» **EXERCISE OBJECTIVE**: Give the number of lines below that hold the string "cases", and nothing more.

» **THE RECORDS**:

-- ==== Sys2Proof/Laws/Arms.lean ====
section
/-! SUPPORT. What the decoder reads under each opcode: one equation per arm of `Fields.instr`. -/

namespace Sys2Proof.Laws
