-- ==== Sys2Proof/Laws/Exec.lean ====
section
/-! SUPPORT. The meaning of each constructor, by its name. -/

namespace Sys2Proof.Machine
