/-! ## `XUnit.wv`, `XUnit.wp` -/

@[simp] theorem XUnit.wp_v (x : XUnit) (r : Fin 16) (v : BitVec 1024) : (x.wp r v).v = x.v := by unfold XUnit.wp; split <;> rfl
@[simp] theorem XUnit.wv_p (x : XUnit) (r : Fin 32) (v : VReg) : (x.wv r v).p = x.p := rfl
@[simp] theorem XUnit.wv_vSec (x : XUnit) (r : Fin 32) (v : VReg) : (x.wv r v).vSec = x.vSec := rfl
@[simp] theorem XUnit.wp_vSec (x : XUnit) (r : Fin 16) (v : BitVec 1024) : (x.wp r v).vSec = x.vSec := by unfold XUnit.wp; split <;> rfl
@[simp] theorem XUnit.wv_pSec (x : XUnit) (r : Fin 32) (v : VReg) : (x.wv r v).pSec = x.pSec := rfl
@[simp] theorem XUnit.wp_pSec (x : XUnit) (r : Fin 16) (v : BitVec 1024) : (x.wp r v).pSec = x.pSec := by unfold XUnit.wp; split <;> rfl
@[simp] theorem XUnit.wv_vPois (x : XUnit) (r : Fin 32) (v : VReg) : (x.wv r v).vPois = x.vPois := rfl
@[simp] theorem XUnit.wp_vPois (x : XUnit) (r : Fin 16) (v : BitVec 1024) : (x.wp r v).vPois = x.vPois := by unfold XUnit.wp; split <;> rfl
@[simp] theorem XUnit.wv_pPois (x : XUnit) (r : Fin 32) (v : VReg) : (x.wv r v).pPois = x.pPois := rfl
@[simp] theorem XUnit.wp_pPois (x : XUnit) (r : Fin 16) (v : BitVec 1024) : (x.wp r v).pPois = x.pPois := by unfold XUnit.wp; split <;> rfl
@[simp] theorem XUnit.wv_vstat (x : XUnit) (r : Fin 32) (v : VReg) : (x.wv r v).vstat = x.vstat := rfl
@[simp] theorem XUnit.wp_vstat (x : XUnit) (r : Fin 16) (v : BitVec 1024) : (x.wp r v).vstat = x.vstat := by unfold XUnit.wp; split <;> rfl
@[simp] theorem XUnit.wv_vflags (x : XUnit) (r : Fin 32) (v : VReg) : (x.wv r v).vflags = x.vflags := rfl
@[simp] theorem XUnit.wp_vflags (x : XUnit) (r : Fin 16) (v : BitVec 1024) : (x.wp r v).vflags = x.vflags := by unfold XUnit.wp; split <;> rfl
@[simp] theorem XUnit.wv_drained (x : XUnit) (r : Fin 32) (v : VReg) : (x.wv r v).drained = x.drained := rfl
@[simp] theorem XUnit.wp_drained (x : XUnit) (r : Fin 16) (v : BitVec 1024) : (x.wp r v).drained = x.drained := by unfold XUnit.wp; split <;> rfl
@[simp] theorem XUnit.wv_rmode (x : XUnit) (r : Fin 32) (v : VReg) : (x.wv r v).rmode = x.rmode := rfl
@[simp] theorem XUnit.wp_rmode (x : XUnit) (r : Fin 16) (v : BitVec 1024) : (x.wp r v).rmode = x.rmode := by unfold XUnit.wp; split <;> rfl
@[simp] theorem XUnit.wv_seed (x : XUnit) (r : Fin 32) (v : VReg) : (x.wv r v).seed = x.seed := rfl
@[simp] theorem XUnit.wp_seed (x : XUnit) (r : Fin 16) (v : BitVec 1024) : (x.wp r v).seed = x.seed := by unfold XUnit.wp; split <;> rfl
@[simp] theorem XUnit.wv_gen (x : XUnit) (r : Fin 32) (v : VReg) : (x.wv r v).gen = x.gen := rfl
@[simp] theorem XUnit.wp_gen (x : XUnit) (r : Fin 16) (v : BitVec 1024) : (x.wp r v).gen = x.gen := by unfold XUnit.wp; split <;> rfl
@[simp] theorem XUnit.wv_count (x : XUnit) (r : Fin 32) (v : VReg) : (x.wv r v).count = x.count := rfl
@[simp] theorem XUnit.wp_count (x : XUnit) (r : Fin 16) (v : BitVec 1024) : (x.wp r v).count = x.count := by unfold XUnit.wp; split <;> rfl
@[simp] theorem XUnit.wv_hcount (x : XUnit) (r : Fin 32) (v : VReg) : (x.wv r v).hcount = x.hcount := rfl
@[simp] theorem XUnit.wp_hcount (x : XUnit) (r : Fin 16) (v : BitVec 1024) : (x.wp r v).hcount = x.hcount := by unfold XUnit.wp; split <;> rfl
@[simp] theorem XUnit.wv_sfu (x : XUnit) (r : Fin 32) (v : VReg) : (x.wv r v).sfu = x.sfu := rfl
@[simp] theorem XUnit.wp_sfu (x : XUnit) (r : Fin 16) (v : BitVec 1024) : (x.wp r v).sfu = x.sfu := by unfold XUnit.wp; split <;> rfl
@[simp] theorem XUnit.wv_sfuH (x : XUnit) (r : Fin 32) (v : VReg) : (x.wv r v).sfuH = x.sfuH := rfl
@[simp] theorem XUnit.wp_sfuH (x : XUnit) (r : Fin 16) (v : BitVec 1024) : (x.wp r v).sfuH = x.sfuH := by unfold XUnit.wp; split <;> rfl
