-- ==== Sys2Proof/Laws/PerInstr.lean ====
section
/-! SUPPORT. The family `FieldsRead` of LAWS.json: the decoder reads back the fields of an instruction's word as that
instruction, with every operand at every value that its encoding admits. -/

namespace Sys2Proof.Laws

/-- What the decoder reads from the fields of an instruction is the instruction. -/
def FieldsRead.Statement (i : Instr) : Prop := ∀ f, i.fields = some f → f.instr = some i

/-- No word encodes a step of the device. -/
theorem fields_none (i : Instr) (h : i.fields = none) : FieldsRead.Statement i := by
  intro f hf
  simp [h] at hf

@[simp] theorem ctl_fields (c : Ctl) (opc : BitVec 10) (fn : BitVec 4) : (c.fields opc fn).ctl = c := c.read_back _ rfl rfl rfl rfl

@[simp] theorem cS_low (r : Fin 32) : (cS r).toNat < 0x20 := by revert r; decide
@[simp] theorem cV_high (r : Fin 32) : ¬(cV r).toNat < 0x20 := by revert r; decide
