-- ==== Sys2Proof/Laws/Values.lean ====
section
/-! SUPPORT. The scalar values of the meanings, in the terms of `Safety`: R79, R297, R299. -/

namespace Sys2Proof.Machine

theorem intValue_eq {ty : Ty} (h : ty.scalar = true) (n : Nat) :
    ty.intValue n = if ty.signed then (BitVec.ofNat ty.width n).toInt else (BitVec.ofNat ty.width n).toNat := by
  cases ty <;> simp [Ty.scalar] at h <;> simp [Ty.intValue, Ty.signed, Ty.width, BitVec.toInt] <;> split <;> split <;> omega

theorem sval_eq {ty : Ty} (h : ty.scalar = true) (x : Word) : sval ty x = tyRead ty x := by
  simp only [sval, intValue_eq h, tyRead, tyLow, BitVec.ofNat_toNat]

theorem extend_eq {ty : Ty} (h : ty.scalar = true) (n : Nat) : extend ty n = tyExtend ty (BitVec.ofNat ty.width n) := by
  simp only [extend, intValue_eq h, tyExtend, wi]
  cases ty.signed
  · rw [if_neg (by simp), if_neg (by simp), BitVec.ofInt_natCast, BitVec.ofNat_toNat]
  · simp [BitVec.signExtend]

theorem ofNat_intPattern (ty : Ty) (x : Int) : BitVec.ofNat ty.width (ty.intPattern x) = BitVec.ofInt ty.width x := by
  apply BitVec.eq_of_toNat_eq
  simp only [Ty.intPattern, BitVec.toNat_ofNat, BitVec.toNat_ofInt]
  have h : (0 : Int) < 2 ^ ty.width := by positivity
  have h1 := Int.emod_nonneg x h.ne'
  have h2 := Int.emod_lt_of_pos x h
  rw [Nat.mod_eq_of_lt]
  · norm_cast
  · zify; rw [Int.toNat_of_nonneg h1]; exact_mod_cast h2

theorem wrapVal_eq {ty : Ty} (h : ty.scalar = true) (x : Int) : wrapVal ty x = tyWrap ty x := by
  rw [wrapVal, extend_eq h, ofNat_intPattern, tyWrap]

theorem clampInt_eq {ty : Ty} (h : ty.scalar = true) (x : Int) : (clampInt ty x).1 = tyClamp ty x := by
  have e : ty.range = (tyMin ty, tyMax ty) := by cases ty <;> simp [Ty.scalar] at h <;> rfl
  have le : tyMin ty ≤ tyMax ty := by cases ty <;> simp [Ty.scalar] at h <;> decide
  unfold clampInt tyClamp
  rw [e]
  dsimp only
  split
  · omega
  · split <;> omega

theorem sumVal_eq {ty : Ty} (h : ty.scalar = true) (sat : Bool) (x : Int) :
    sumVal ty sat x = tyWrap ty (if sat then tyClamp ty x else x) := by
  cases sat
  · simp only [sumVal, intResult, extend_eq h, Bool.false_eq_true, if_false, ofNat_intPattern, tyWrap]
  · simp only [sumVal, intResult, extend_eq h, ofNat_intPattern, tyWrap, clampInt_eq h, if_true]

end Sys2Proof.Machine
end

» **PROBLEM SOLUTION**: 5